Adversarial Datasets

The module implements functionality to return adversarial datasets of various data modalities. By default, this is a NumPy ArmoryDataGenerator which implements the methods needed by the ART framework.

There are two kinds of adversarial datasets in Armory: preloaded as well as green-screen. Preloaded datasets contain examples with universal adversarial perturbations. For preloaded adversarial datasets, get_batch() returns a tuple of ((data_clean, data_adversarial), label_clean) for a specified batch size in numpy format, where data_clean and label_clean represent a clean example and its true label, and data_adversarial represents the corresponding adversarially attacked example. The lone exception is the APRICOT dataset, which is preloaded but returns a tuple of (data_adversarial, label_adversarial) as the images don't have benign counterparts.

The green-screen adversarial datasets in Armory are DAPRICOT and CARLA. Each image in these datasets contains a green-screen, for which adversarial patches generated during an attack are inserted onto. For these datasets get_batch() returns a tuple of (data_adversarial, (objects_label, green_screen_label)).

Currently, datasets are loaded using TensorFlow Datasets from cached tfrecord files. If the files are not already present locally in your dataset_dir directory, Armory will download them from Two Six's public S3 dataset repository.
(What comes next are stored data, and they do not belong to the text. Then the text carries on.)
-- ==== Sys2Proof/Certificates/Slice0/Obligations.lean ====
section
/-! DEFINITION. The statements for the provers. Each names its rules in OBLIGATIONS.json; where a statement rests on a
choice of the model its docstring names the log entry. -/

open Sys2Proof
open Sys2Proof.Machine

/-! ## The step, the outcomes, the reset state -/

/-- A step takes the command at the front of the queue and runs it on the state with the queue's rest. -/
def Obligations.StepRunsFrontCommand : Prop :=
  ∀ (c : Instr) (rest : List Instr) (s : State), s.pending = c :: rest → step s = exec c { s with pending := rest }

/-- A command acts on everything but the queue. -/
def Obligations.CommandsLeaveTheQueue : Prop :=
  ∀ (c : Instr) (s t : State), exec c s = .next t → t.pending = s.pending

/-- No rule of the manual stops the part: a command stops exactly when its operands are ones no interface can carry
(the model's choice for those: log 19). -/
def Obligations.OnlyIllFormedCommandsStop : Prop :=
  ∀ (c : Instr) (s : State), goesOn (exec c s) ↔ c.WellFormed

/-- Power-on leaves every block at its reset value (the map, the pool and its creation counter, the lanes, the port, the
flags), takes PWARN and WPROT from their lines and begins a mount in which every present lane is ONLINE and waits for its
device; that it does so even where RESET was asserted before is the model's choice (log 44). Loss of power leaves nothing
but what is outside the part, which then does not act. That the newest record is absent and the format base 0 before a
mount's selection, and that the blocks read as at power-on without power, is the model's choice (log 24), and so is that a
request on the link is lost as power comes or goes (log 9). -/
def Obligations.SupplyClearsEveryBlock : Prop :=
  (∀ (straps : Straps) (pwarn wprot : Bool) (s : State), ∃ t,
    exec (.powerOn straps pwarn wprot) s = .next t ∧ t.Cleared straps ∧ t.AllOnline ∧ t.alive = true ∧
    t.causes = { maintenance := false, power := pwarn } ∧ t.wprotSampled = wprot ∧ t.serial = .idle ∧ t.link = [] ∧
    t.mount = some (freshMount t.geometry) ∧ t.answers = s.answers ∧ t.pending = s.pending) ∧
  (∀ s : State, s.powered = true → ∃ t,
    exec .powerLoss s = .next t ∧ t.powered = false ∧ t.alive = false ∧ t.Cleared s.pins.straps ∧ t.AllOnline ∧ t.mount = none ∧
    t.causes = { maintenance := false, power := false } ∧ t.serial = .idle ∧ t.link = [] ∧
    t.answers = s.answers ∧ t.pending = s.pending)

/-- RESET asserted clears every block (the map, the pool and its creation counter, the lanes, the port, the flags), reads
the straps and begins no mount; an OFFLINE lane stays OFFLINE, a request on the link goes on waiting, and a serial exchange
under way is abandoned. RESET deasserted makes every present lane ONLINE, takes the drain cause set from PWARN and the
sampled WPROT from its line, and begins a mount, and the requests that waited on the link through it are all answered RETRY.
The drain cause set is POWER or empty as PWARN stands, at the assertion too: that MAINTENANCE leaves it there, and that the
map and the working configuration are cleared there and not only as the mount begins, is the model's reading (log 25). That the newest record is then absent and
the format base 0 is its choice (log 24), that requests wait on the link through RESET its choice (log 9), as is that a
select period begun while RESET is asserted goes on (log 40). -/
def Obligations.ResetClearsEveryBlock : Prop :=
  (∀ (straps : Straps) (s : State), s.alive = true → ∃ t,
    exec (.resetAssertion straps) s = .next t ∧ t.Cleared straps ∧ t.alive = false ∧ t.mount = none ∧
    (∀ l, (t.lane l).online = ((s.lane l).online && t.geometry.has l)) ∧
    t.causes = { maintenance := false, power := s.pins.pwarn } ∧
    t.serial = (if s.serial = .idle then .idle else .spent) ∧
    t.link = s.link ∧ t.answers = s.answers ∧ t.pending = s.pending) ∧
  (∀ s : State, s.powered = true → s.pins.resetAsserted = true → s.link = [] → ∃ t,
    exec .resetDeassertion s = .next t ∧ t.Cleared s.pins.straps ∧ t.AllOnline ∧ t.alive = true ∧
    t.causes = { maintenance := false, power := s.pins.pwarn } ∧ t.wprotSampled = s.pins.wprot ∧
    t.mount = some (freshMount t.geometry) ∧ t.serial = s.serial ∧ t.answers = s.answers) ∧
  (∀ s : State, s.powered = true → s.pins.resetAsserted = true → ∃ t,
    exec .resetDeassertion s = .next t ∧ t.link = [] ∧
    t.answers = s.answers ++ List.replicate s.link.length .retry)

/-- The state right after reset is the mount just begun by power-on, with an empty queue, and the laws hold of it. -/
def Obligations.ResetStateIsMountBegun : Prop :=
  State.reset.Cleared State.reset.pins.straps ∧ State.reset.AllOnline ∧ State.reset.mount = some (freshMount State.reset.geometry) ∧
    State.reset.alive = true ∧ State.reset.pending = [] ∧
    State.reset.NoticesBounded ∧ State.reset.SixteenSlots ∧ State.reset.RelocBounded ∧
    State.reset.PassOverBounded ∧ State.reset.ModeFollows ∧ State.reset.LinesFollow ∧
    State.reset.GeometryFromStraps ∧ State.reset.CommitClaimsFollow ∧ State.reset.MarkClaimsFollow ∧
    State.reset.RelocationClaimsFollow

/-! ## Laws every step keeps -/

/-- Every step keeps the bounds of the lists and counts: at most 32 notices and a dropped count of at most 65,535,
sixteen slots, at most eight relocation entries, pass-over counts of at most eight. -/
def Obligations.BoundsKept : Prop :=
  ∀ s t : State, step s = .next t →
    (s.NoticesBounded → t.NoticesBounded) ∧ (s.SixteenSlots → t.SixteenSlots) ∧
    (s.RelocBounded → t.RelocBounded) ∧ (s.PassOverBounded → t.PassOverBounded)

/-- Every step keeps these: outside MOUNTING the mode is RUN exactly while the drain cause set is empty; the DRAINED line
and ATTN follow the state; the geometry in force is the one read from the straps. -/
def Obligations.ModeLinesGeometryKept : Prop :=
  ∀ s t : State, step s = .next t →
    (s.ModeFollows → t.ModeFollows) ∧ (s.LinesFollow → t.LinesFollow) ∧
    (s.GeometryFromStraps → t.GeometryFromStraps)

/-- Every step keeps the claims that follow from the state: a COMMIT claim stands on a lane exactly while the queue
holds a slot eligible for it, and a MARK claim exactly while its conditions hold (that no MARK claim stands while a mark
is under way is the model's reading: log 31); a RELOCATION_READ claim waits only while its conditions hold, and where they
hold with none waiting or granted the relocation list is empty. -/
def Obligations.ClaimsFollowState : Prop :=
  ∀ s t : State, step s = .next t →
    (s.CommitClaimsFollow → t.CommitClaimsFollow) ∧ (s.MarkClaimsFollow → t.MarkClaimsFollow) ∧
    (s.RelocationClaimsFollow → t.RelocationClaimsFollow)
Green-screen Image and Video Datasets

name split Description Source Split x_shape x_type y_shape Size
"dapricot_dev_adversarial" ["small", medium", "large", "adversarial"] * Physical Adversarial Attacks on Object Detection dev (nb, 3, 1008, 756, 3) uint8 2-tuple 81 examples (3 images per example)
"dapricot_test_adversarial" ["small", medium", "large", "adversarial"] * Physical Adversarial Attacks on Object Detection test (nb, 3, 1008, 756, 3) uint8 2-tuple 324 examples (3 images per example)
"carla_obj_det_dev" ["dev"] CARLA Simulator Object Detection dev (nb=1, 960, 1280, 3 or 6) uint8 2-tuple 31 images
"carla_obj_det_test" ["test"] CARLA Simulator Object Detection test (nb=1, 960, 1280, 3 or 6) uint8 2-tuple 30 images
"carla_over_obj_det_dev" ["dev"] CARLA Simulator Object Detection dev (nb=1, 960, 1280, 3 or 6) uint8 2-tuple 20 images
"carla_over_obj_det_test" ["test"] CARLA Simulator Object Detection test (nb=1, 960, 1280, 3 or 6) uint8 2-tuple 15 images
"carla_video_tracking_dev" ["dev"] CARLA Simulator Video Tracking dev (nb=1, num_frames, 960, 1280, 3) uint8 2-tuple 20 videos
"carla_video_tracking_test" ["test"] CARLA Simulator Video Tracking test (nb=1, num_frames, 960, 1280, 3) uint8 2-tuple 20 videos
"carla_multi_object_tracking_dev" ["dev"] CARLA Simulator Multi-object Video Tracking dev (nb=1, num_frames, 960, 1280, 3) uint8 2-tuple 20 videos
"carla_multi_object_tracking_test" ["test"] CARLA Simulator Multi-object Video Tracking test (nb=1, num_frames, 960, 1280, 3) uint8 2-tuple 10 videos

* the "small" split, for example, is the subset of images containing small patch green-screens. Using the "adversarial" split returns the entire dataset.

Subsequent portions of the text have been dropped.